WHAT YOU SHOULD DO: Repeat the lines below exactly as written, please, from the line with "(∀ (g : Tab (BitVec 32)) (v : BitVec 32) (k" to the line with "def Obligations.AStoppedEngineStaysStopped : Prop", both lines included, and no others.

[Stored records]
/-- Registers. -/
def Obligations.HostRegistersAct : Prop :=
  ∀ s : State, s.seq.step ≠ .dead →
    (∀ tag off v, off % 4 = 0 → ∀ lo, lo = BitVec.ofNat 32 (BitVec.toNat (w := 64) v) → answers (.hostRegisterWrite tag off 4 v) s fun u =>
      (isReg s.params off = true → stewardOnly off = false → regAnswered u tag 0 []) ∧
      (isReg s.params off = false → regAnswered u tag 1 []) ∧ (hardUp s = true → stewardOnly off = true → regAnswered u tag 1 []) ∧
      (isReg s.params off = false ∨ stewardOnly off = true → u.steward = s.steward ∧ u.store = s.store ∧ u.shell = s.shell ∧ u.time = s.time ∧ u.power = s.power ∧
        u.pace = s.pace ∧ u.health = s.health ∧ u.seq = s.seq ∧ u.links = s.links) ∧
      (hardUp s = false → u.steward = s.steward ∧ u.time = s.time ∧ u.power = s.power ∧ u.pace = s.pace ∧ u.health = s.health) ∧
      (off = 0x40504 → u.seq = { s.seq with abandoned := s.seq.abandoned && !lo.getLsbD 3, cancelled := s.seq.cancelled && !lo.getLsbD 2 }) ∧
      (hardUp s = true → off = 0x40104 → u.pace = { s.pace with
        syncLate := s.pace.syncLate && !lo.getLsbD 18, limitMiss := s.pace.limitMiss && !lo.getLsbD 17, belowFloor := s.pace.belowFloor && !lo.getLsbD 16 }) ∧
      (hardUp s = true → off = 0x4020C → u.time = { s.time with
        stepped := s.time.stepped && !lo.getLsbD 19, split := s.time.split && !lo.getLsbD 18, refLost := s.time.refLost && !lo.getLsbD 17 }) ∧
      (hardUp s = true → off = 0x4030C → u.power = { s.power with
        capLimited := s.power.capLimited && !lo.getLsbD 17, hallLimited := s.power.hallLimited && !lo.getLsbD 16, thermHot := s.power.thermHot && !lo.getLsbD 15,
        thermCrit := s.power.thermCrit && !lo.getLsbD 14, rise := s.power.rise && !lo.getLsbD 13 }) ∧
      (hardUp s = true → off = 0x40408 → u.health = { s.health with
        spareUsed := s.health.spareUsed && !lo.getLsbD 2, transient := s.health.transient && !lo.getLsbD 1, exhausted := s.health.exhausted && !lo.getLsbD 0 }) ∧
      (hardUp s = true → off = 0x40700 → u.steward = { s.steward with intStatus := s.steward.intStatus &&& ~~~lo }) ∧
      (hardUp s = true → off = 0x40800 → u.host.timeout = if 10 ≤ lo.toNat % 65536 ∧ lo.toNat % 65536 ≤ 10000 then lo.toNat % 65536 else s.host.timeout)) ∧
    (∀ tag v, answers (.intEnable tag v) s fun u => regAnswered u tag 0 [] ∧
      u.steward = if hardUp s then { s.steward with intEnable := BitVec.ofNat 32 (v.toNat % 8) } else s.steward) ∧
    (∀ tag, answers (.paceEvents tag) s fun u => regAnswered u tag 0 (leBytes 4 (s.pace.missBeats * 2 ^ 16 + s.pace.floorBeats)) ∧
      u.pace = { s.pace with missBeats := 0, floorBeats := 0 }) ∧
    (∀ tag h, answers (.storeErrCount tag h) s fun u =>
      (h < s.params.halls → ∀ c, c = tabGet errCountZero s.store.errCount h → regAnswered u tag 0 (leBytes 4 (c.corrected * 2 ^ 16 + c.uncorrectable * 2 ^ 8 + c.poisonHits)) ∧
        tabGet errCountZero u.store.errCount h = errCountZero ∧ ∀ k, k ≠ h → tabGet errCountZero u.store.errCount k = tabGet errCountZero s.store.errCount k) ∧
      (s.params.halls ≤ h → regAnswered u tag 1 (leBytes 4 0) ∧ u.store = s.store)) ∧
    (∀ tag, answers (.fabricDrops tag) s fun u => ∀ d, d = s.fabric.drops →
      regAnswered u tag 0 (leBytes 4 (d.badHeader * 2 ^ 24 + d.hopsOut * 2 ^ 16 + d.noRoute * 2 ^ 8 + d.staleFlow)) ∧ u.fabric = { s.fabric with drops := ⟨0, 0, 0, 0⟩ }) ∧
    (∀ tag g p, p < 32 →
      (portThere s g p = true → ∀ x v, x = portOf s g p → v = x.corrected * 2 ^ 32 + x.uncorr * 2 ^ 16 + x.slotsLost * 2 ^ 8 + x.replays * 2 ^ 4 + x.badBlocks →
        (answers (.linkPortCounts tag g p) s fun u => regAnswered u tag 0 (leBytes 8 v) ∧
          portOf u g p = { x with corrected := 0, uncorr := 0, slotsLost := 0, replays := 0, badBlocks := 0 }) ∧
        (answers (.linkPortCounts tag g (32 + p)) s fun u => regAnswered u tag 0 (leBytes 4 (v % 2 ^ 32)) ∧
          portOf u g p = { x with uncorr := 0, slotsLost := 0, replays := 0, badBlocks := 0 }) ∧
        (answers (.linkPortCounts tag g (64 + p)) s fun u => regAnswered u tag 0 (leBytes 4 (v / 2 ^ 32)) ∧ portOf u g p = { x with corrected := 0 })) ∧
      (portThere s g p = false →
        (answers (.linkPortCounts tag g p) s fun u => regAnswered u tag 1 (leBytes 8 0) ∧ u.links = s.links) ∧
        ∀ half, half = 1 ∨ half = 2 → answers (.linkPortCounts tag g (32 * half + p)) s fun u => regAnswered u tag 1 (leBytes 4 0) ∧ u.links = s.links)) ∧
    (∀ tag, answers (.powerEvents tag) s fun u =>
      regAnswered u tag 0 (leBytes 4 (s.power.capBeats * 2 ^ 24 + s.power.hallBeats * 2 ^ 16 + s.power.thermBeats * 2 ^ 8 + s.power.rises)) ∧
      u.power = { s.power with capBeats := 0, hallBeats := 0, thermBeats := 0, rises := 0 }) ∧
    (∀ tag, answers (.healthEvents tag) s fun u =>
      regAnswered u tag 0 (leBytes 4 (s.health.evRepairs * 2 ^ 24 + s.health.evTrans * 2 ^ 16 + s.health.evProact * 2 ^ 8 + s.health.evRequeue)) ∧
      u.health = { s.health with evRepairs := 0, evTrans := 0, evProact := 0, evRequeue := 0 }) ∧
    (∀ tag, answers (.hpErrors tag) s fun u => regAnswered u tag 0 (leBytes 4 (s.host.timeouts * 2 ^ 16 + s.host.lateRsp * 2 ^ 8 + s.host.ferr)) ∧
      u.host.timeouts = 0 ∧ u.host.lateRsp = 0 ∧ u.host.ferr = 0) ∧
    (∀ tag levels, answers (.sbStatus tag levels) s fun u =>
      (hardUp s = true → regAnswered u tag 0 (leBytes 4 (s.side.traceLost * 2 ^ 24 + levels.toNat % 2 ^ s.params.sbPins % 2 ^ 16)) ∧ u.side.traceLost = 0 ∧
        u.side.pins = s.side.pins) ∧
      (hardUp s = false → regAnswered u tag 0 (leBytes 4 0) ∧ u.side = s.side)) ∧
    (∀ pin, pin < s.params.sbPins → ∀ x b, s.side.pins[pin]? = some x → x.holdUntil = some b → b ≤ upBeat s → answers (.pinHoldEnd pin) s fun u =>
      u.side.pins[pin]? = some { x with holdUntil := none })

namespace Sys2Proof.Machine

/-- A record that a row's element gives (04 R122): its index is below 2^32, and its word is its value widened to INT32 or to FP32. -/
def realRecord (int : Bool) (x : Rank) : Prop :=
  x.index < 2 ^ 32 ∧
    if int then ∃ i : Int, -2 ^ 31 ≤ i ∧ i < 2 ^ 31 ∧ x.val = vOfInt i ∧ x.word = codeOfInt 32 i else x.word = fp32Code x.val

end Sys2Proof.Machine

/-- Reset. The number of halls is that of the model's reset configuration (log 1). -/
def Obligations.ResetLeaves : Prop :=
  ([0x40100, 0x40104, 0x40108, 0x40200, 0x40204, 0x40208, 0x4020C, 0x40210, 0x40214, 0x40218, 0x4021C, 0x40300, 0x40304, 0x40308, 0x4030C, 0x40310, 0x40400, 0x40404,
    0x40410, 0x40500, 0x40504, 0x40600, 0x40700, 0x40704, 0x40800, 0x40804, 0x40900].map fun off => regRead State.reset off) =
    [0x08040002, 0, 0, 0, 0, 0, 0xFF800000, 0, 0, 0, 0, (200 * 16) * 2 ^ 16 + 0x12C * 2 ^ 7 + 0x28, 0x64 * 2 ^ 24 + 0x10 * 2 ^ 16 + 0x3C * 2 ^ 9 + 0x020,
      0x10 * 2 ^ 22 + 0x0800, 0x14 * 2 ^ 24 + 0xF * 2 ^ 20, 0, 0x03C % 4 * 2 ^ 30 + 0x002D0, 0x03 * 2 ^ 9 + 0x03C / 4, 0, 0, 1, 0, 0, 0, 0x03E8, 0, 0] ∧
  (∀ m, m < 64 → (mbox State.reset m).sizeLog2 = 4 ∧ (mbox State.reset m).notifyEn = true ∧ (mbox State.reset m).enable = false) ∧
  State.reset.steward.phase = 0 ∧ (∀ a, ownEntry State.reset.store a = 0xC000) ∧ State.reset.pending = []

/-- The invariants below hold at reset. -/
def Obligations.ResetMeetsTheInvariants : Prop := memWf State.reset = true ∧ scalarZero State.reset ∧ tagsHeld State.reset ∧ issueOrder State.reset

/-- The canonical form is an invariant of every step. -/
def Obligations.StepKeepsTheStoreCanonical : Prop := ∀ s t : State, memWf s = true → step s = .next t → memWf t = true

/-- The rule of 19 R534 on tags is an invariant of every step. -/
def Obligations.StepKeepsTheTags : Prop := ∀ s t : State, tagsHeld s → step s = .next t → tagsHeld t

/-- Ops of a room start in list order (06 R193, R196) is an invariant of every step. -/
def Obligations.StepKeepsTheOrderOfIssue : Prop := ∀ s t : State, issueOrder s → step s = .next t → issueOrder t

/-- The scalar registers of a room (06 R160). -/
def Obligations.ScalarRegistersFollowTheirRule : Prop :=
  (∀ w : OpWord, (slotFields w).d < 16) ∧
  (∀ (g : Tab (BitVec 32)) (v : BitVec 32) (k : Nat), tabGet 0 (setG g 0 v) k = tabGet 0 g k) ∧
  (∀ (g : Tab (BitVec 32)) (v : BitVec 32) (d k : Nat), d ≠ 0 → tabGet 0 (setG g d v) k = if k = d then v else tabGet 0 g k) ∧
  (∀ (c : Instr) (s t : State), scalarZero s → exec c s = .next t → scalarZero t)

/-- Fabric time (15 R439). -/
def Obligations.FabricTimeMovesByItsRules : Prop :=
  (∀ serial keyHash pins (s : State), s.seq.step = .gap 3 →
    answers (.hardPartResetRelease serial keyHash pins) s fun u => u.time.running = true ∧ u.time.ticks = 0 ∧ u.time.frac = 0) ∧
  (∀ (c : Instr) (s t : State), exec c s = .next t → (t.time.ticks, t.time.frac) ≠ (s.time.ticks, s.time.frac) →
    (∃ m, c = .beatBoundary m) ∨ c = .timeStep ∨ (∃ tag sub frac, c = .timeNowLo tag sub frac) ∨ (t.time.ticks = 0 ∧ t.time.frac = 0))

/-- ENGINE_PHASE 0x7 (18 R513). -/
def Obligations.AStoppedEngineStaysStopped : Prop :=
  ∀ (c : Instr) (s t : State), stopped s → c ≠ .wake → c ≠ .vauxGoodFall → exec c s = .next t → stopped t ∧ t.seq.fail = s.seq.fail

/-- The split and the order of the lists do not show (04 R123). -/
def Obligations.MergedListsRankAsOneRow : Prop :=
  ∀ (int byMag : Bool) (k : Nat) (row : List Rank) (lists : List (List Rank)),
    (∀ x ∈ row, realRecord int x) → (row.map (·.index)).Nodup → row.Perm lists.flatten →
    topK int byMag k (lists.map (topK int byMag k)).flatten = topK int byMag k row

/-- Routes and gatehouses on the grid of halls (01 R22, R26): a route leads from hall to neighbouring hall, is as long as the rows and columns between its ends, and passes no
empty position of a partly filled row; gatehouses attach to halls that exist, no two to one. -/
def Obligations.RoutesStayOnTheGrid : Prop :=
  ∀ (P : Params),
    (∀ a b, a < P.halls → b < P.halls → (route a b).head? = some a ∧ (route a b).getLast? = some b ∧ (∀ h ∈ route a b, h < P.halls) ∧
      (∀ c ∈ routeCrossings a b, neighbours c.1 c.2 = true) ∧ (routeCrossings a b).length = apart (hallRow a) (hallRow b) + apart (hallCol a) (hallCol b)) ∧
    (P.gatehouses ≤ P.halls → ∀ g k, g < P.gatehouses → k < P.gatehouses → gateHall P g < P.halls ∧ (gateHall P g = gateHall P k → g = k))

namespace Sys2Proof.Machine

/-- The requests that change contexts, queues and the engine, each with the first of its effects. -/
def requestsComplete (s : State) (m : Nat) (w : MsgWord) : Prop :=
  (requested s m w 0x10 → ∀ c, (if wfld w 0x0C 2 = 0xFFFF then deadCtx s else some (wfld w 0x0C 2)) = some c → (ctxOf s c).state = 3 →
    apertureOk (wfld w 0x10 8) (wfld w 0x18 8) = true → answers (.ctxCreate m w) s fun u => (ctxOf u c).state = 0 ∧ (ctxOf u c).apBase = wfld w 0x10 8) ∧
  (requested s m w 0x11 → wfld w 0x0C 2 ≠ 0 → (ctxOf s (wfld w 0x0C 2)).state < 2 → answers (.ctxDestroy m w) s fun u => (ctxOf u (wfld w 0x0C 2)).state = 2) ∧
  (requested s m w 0x13 → ∀ c id, c = wfld w 8 2 → ctxRefusal s c = none → queueInAperture s c w = true → c ≠ 0 →
    (s.steward.queues.filter fun q => q.ctx == c).length < 8 → freeQueue s = some id →
    answers (.queueCreate m w) s fun u => queueOf u id = some (newQueue id c w)) ∧
  (requested s m w 0x14 → ∀ q x, q = wfld w 0x0C 2 → ctxRefusal s (wfld w 8 2) = none → queueOf s q = some x → x.ctx = wfld w 8 2 → x.closing = none →
    (∀ t ∈ s.steward.tasks, t.queue = q → t.ctx = wfld w 8 2 → isFinal t = true) → queueSettled s q = true →
    answers (.queueDestroy m w) s fun u => queueOf u q = none) ∧
  (requested s m w 0x37 → wfld w 0x0C 1 = 0 → snapBusy s = false → fabricTask s = false → wfld w 0x0E 2 ≠ 0 → (wfld w 0x10 8 = 0 ∨ beatOf s < wfld w 0x10 8) →
    answers (.snapshotFreeze m w) s fun u => u.shell.snap.pend = true ∧ u.shell.snap.hold = wfld w 0x0E 2) ∧
  (requested s m w 0x37 → wfld w 0x0C 1 = 1 → s.shell.snap.frozen = true → answers (.snapshotRelease m w) s fun u => m ∈ u.shell.snap.relMbox) ∧
  (requested s m w 0x38 → ∀ g p, g = wfld w 0x0C 1 → p = wfld w 0x0D 1 → portThere s g p = true → testable (portOf s g p) = true → wfld w 0x0E 1 ≠ 2 →
    answers (.linkTest m w) s fun u => (portOf u g p).st = 8) ∧
  (requested s m w 0x39 → ∀ raw p, p = raw.take (wfld w 0x14 4) → wfld w 0x14 4 ≤ 0x800000 - 64 → p.length = wfld w 0x14 4 → fwFormat p = true →
    fwSigned s.steward.keyHash p = true → s.shell.keep.svn ≤ pfld p 0xC 4 →
    answers (.fwUpdate m w (some raw)) s fun u => ∃ x ∈ u.shell.keep.writes, x.mbox = some m ∧ x.item = 1) ∧
  (requested s m w 0x3A → s.steward.phase ≠ 6 → wfld w 0x0C 1 ≤ 1 → answers (.resetRequest m w) s fun u => ∃ r, u.seq.resetReq = some r ∧ m ∈ r.boxes) ∧
  (takeEffectReady s = true → ∀ r, s.seq.resetReq = some r → answers .resetTakeEffect s fun u => u.steward.phase = 1 ∧ u.rooms = [] ∧ u.seq.resetReq = none)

ANSWER BELOW:
  (∀ (g : Tab (BitVec 32)) (v : BitVec 32) (k : Nat), tabGet 0 (setG g 0 v) k = tabGet 0 g k) ∧
  (∀ (g : Tab (BitVec 32)) (v : BitVec 32) (d k : Nat), d ≠ 0 → tabGet 0 (setG g d v) k = if k = d then v else tabGet 0 g k) ∧
  (∀ (c : Instr) (s t : State), scalarZero s → exec c s = .next t → scalarZero t)

/-- Fabric time (15 R439). -/
def Obligations.FabricTimeMovesByItsRules : Prop :=
  (∀ serial keyHash pins (s : State), s.seq.step = .gap 3 →
    answers (.hardPartResetRelease serial keyHash pins) s fun u => u.time.running = true ∧ u.time.ticks = 0 ∧ u.time.frac = 0) ∧
  (∀ (c : Instr) (s t : State), exec c s = .next t → (t.time.ticks, t.time.frac) ≠ (s.time.ticks, s.time.frac) →
    (∃ m, c = .beatBoundary m) ∨ c = .timeStep ∨ (∃ tag sub frac, c = .timeNowLo tag sub frac) ∨ (t.time.ticks = 0 ∧ t.time.frac = 0))

/-- ENGINE_PHASE 0x7 (18 R513). -/
def Obligations.AStoppedEngineStaysStopped : Prop :=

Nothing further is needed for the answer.